# INSTRUCTIONS TO FOLLOW:
Search the records for the string "from" and return each line that has it.

# RECORDS FOR THIS TASK:
-- ==== Sys2Proof/Tests/Slice0.lean ====
section
/-! SUPPORT. Tests with expected values from 95_test_vectors.md (the V-numbers), ill-formed terms, and a witness for the hypotheses of every statement. -/

namespace Sys2Proof.Tests

open Sys2Proof.Machine Sys2Proof.Laws

set_option Elab.async false

/-! ### Ill-formed instructions are refused by the check, and the bounds are sharp -/

theorem test_wf_nonce_too_long :
    Instr.wf (.initEnc (List.replicate (2 ^ 16) 0) []) = false ∧
      Instr.wf (.initDec (List.replicate (2 ^ 16) 0) []) = false ∧
      Instr.wf (.initVfy (List.replicate (2 ^ 16) 0) []) = false ∧
      Instr.wf (.initVfy (List.replicate (2 ^ 16 - 1) 0) []) = true := by
  simp only [Instr.wf, List.length_replicate, List.length_nil]; decide

theorem test_wf_associated_data_too_long :
    Instr.wf (.initEnc [] (List.replicate (2 ^ 61) 0)) = false ∧
      Instr.wf (.initDec [] (List.replicate (2 ^ 61) 0)) = false ∧
      Instr.wf (.initVfy [] (List.replicate (2 ^ 61) 0)) = false ∧
      Instr.wf (.initEnc [] (List.replicate (2 ^ 61 - 1) 0)) = true := by
  simp only [Instr.wf, List.length_replicate, List.length_nil]; decide

theorem test_wf_data_too_long :
    Instr.wf (.next (List.replicate (2 ^ 64) 0)) = false ∧ Instr.wf (.finDec (List.replicate (2 ^ 64) 0)) = false ∧
      Instr.wf (.next (List.replicate (2 ^ 64 - 1) 0)) = true := by
  simp only [Instr.wf, List.length_replicate]; decide

theorem test_wf_engine_nonce :
    Instr.wf (.engDerive []) = false ∧ Instr.wf (.engDerive (List.replicate (2 ^ 16) 0)) = false ∧
      Instr.wf (.engDerive [0]) = true := by
  simp only [Instr.wf, List.length_replicate, List.length_nil, List.length_cons]; decide

theorem test_wf_engine_data :
    Instr.wf (.engCtr 0 []) = false ∧ Instr.wf (.engGhash 0 []) = false ∧
      Instr.wf (.engCtr 0 (List.replicate 17 0)) = false ∧ Instr.wf (.engGhash 0 (List.replicate 17 0)) = false ∧
      Instr.wf (.engCtr 0 (List.replicate (2 ^ 64 - 16) 0)) = false ∧
      Instr.wf (.engGhash 0 (List.replicate (2 ^ 64 - 16) 0)) = false ∧
      Instr.wf (.engCtr 0 (List.replicate (2 ^ 64 - 32) 0)) = true := by
  simp only [Instr.wf, List.length_replicate, List.length_nil]; decide

/-! ### Words written out from 30_encoding.md R80, R91 and V-E1 to V-E17 -/

theorem test_decode_tagsize_V_E1 :
    decode .hc [0x01, 0x00, 0x00, 0x00, 0x00, 0x00, 0x00, 0x00, 0x00, 0x00, 0x00, 0x00, 0x00, 0x00, 0x00, 0x00]
      = .instr .tagsize [] := by decide +kernel

theorem test_decode_initEnc_V_E2 :
    decode .hc [0x10, 0x00, 0x00, 0x0C, 0x00, 0x00, 0x00, 0x00, 0x00, 0x00, 0x00, 0x00, 0x00, 0x00, 0x00, 0x03,
        0x01, 0x02, 0x03, 0x04, 0x05, 0x06, 0x07, 0x08, 0x09, 0x0A, 0x0B, 0x0C, 0xAA, 0xBB, 0xCC]
      = .instr (.initEnc [1, 2, 3, 4, 5, 6, 7, 8, 9, 10, 11, 12] [0xAA, 0xBB, 0xCC]) [] := by decide +kernel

# EXERCISE RESULT:
/-! SUPPORT. Tests with expected values from 95_test_vectors.md (the V-numbers), ill-formed terms, and a witness for the hypotheses of every statement. -/
/-! ### Words written out from 30_encoding.md R80, R91 and V-E1 to V-E17 -/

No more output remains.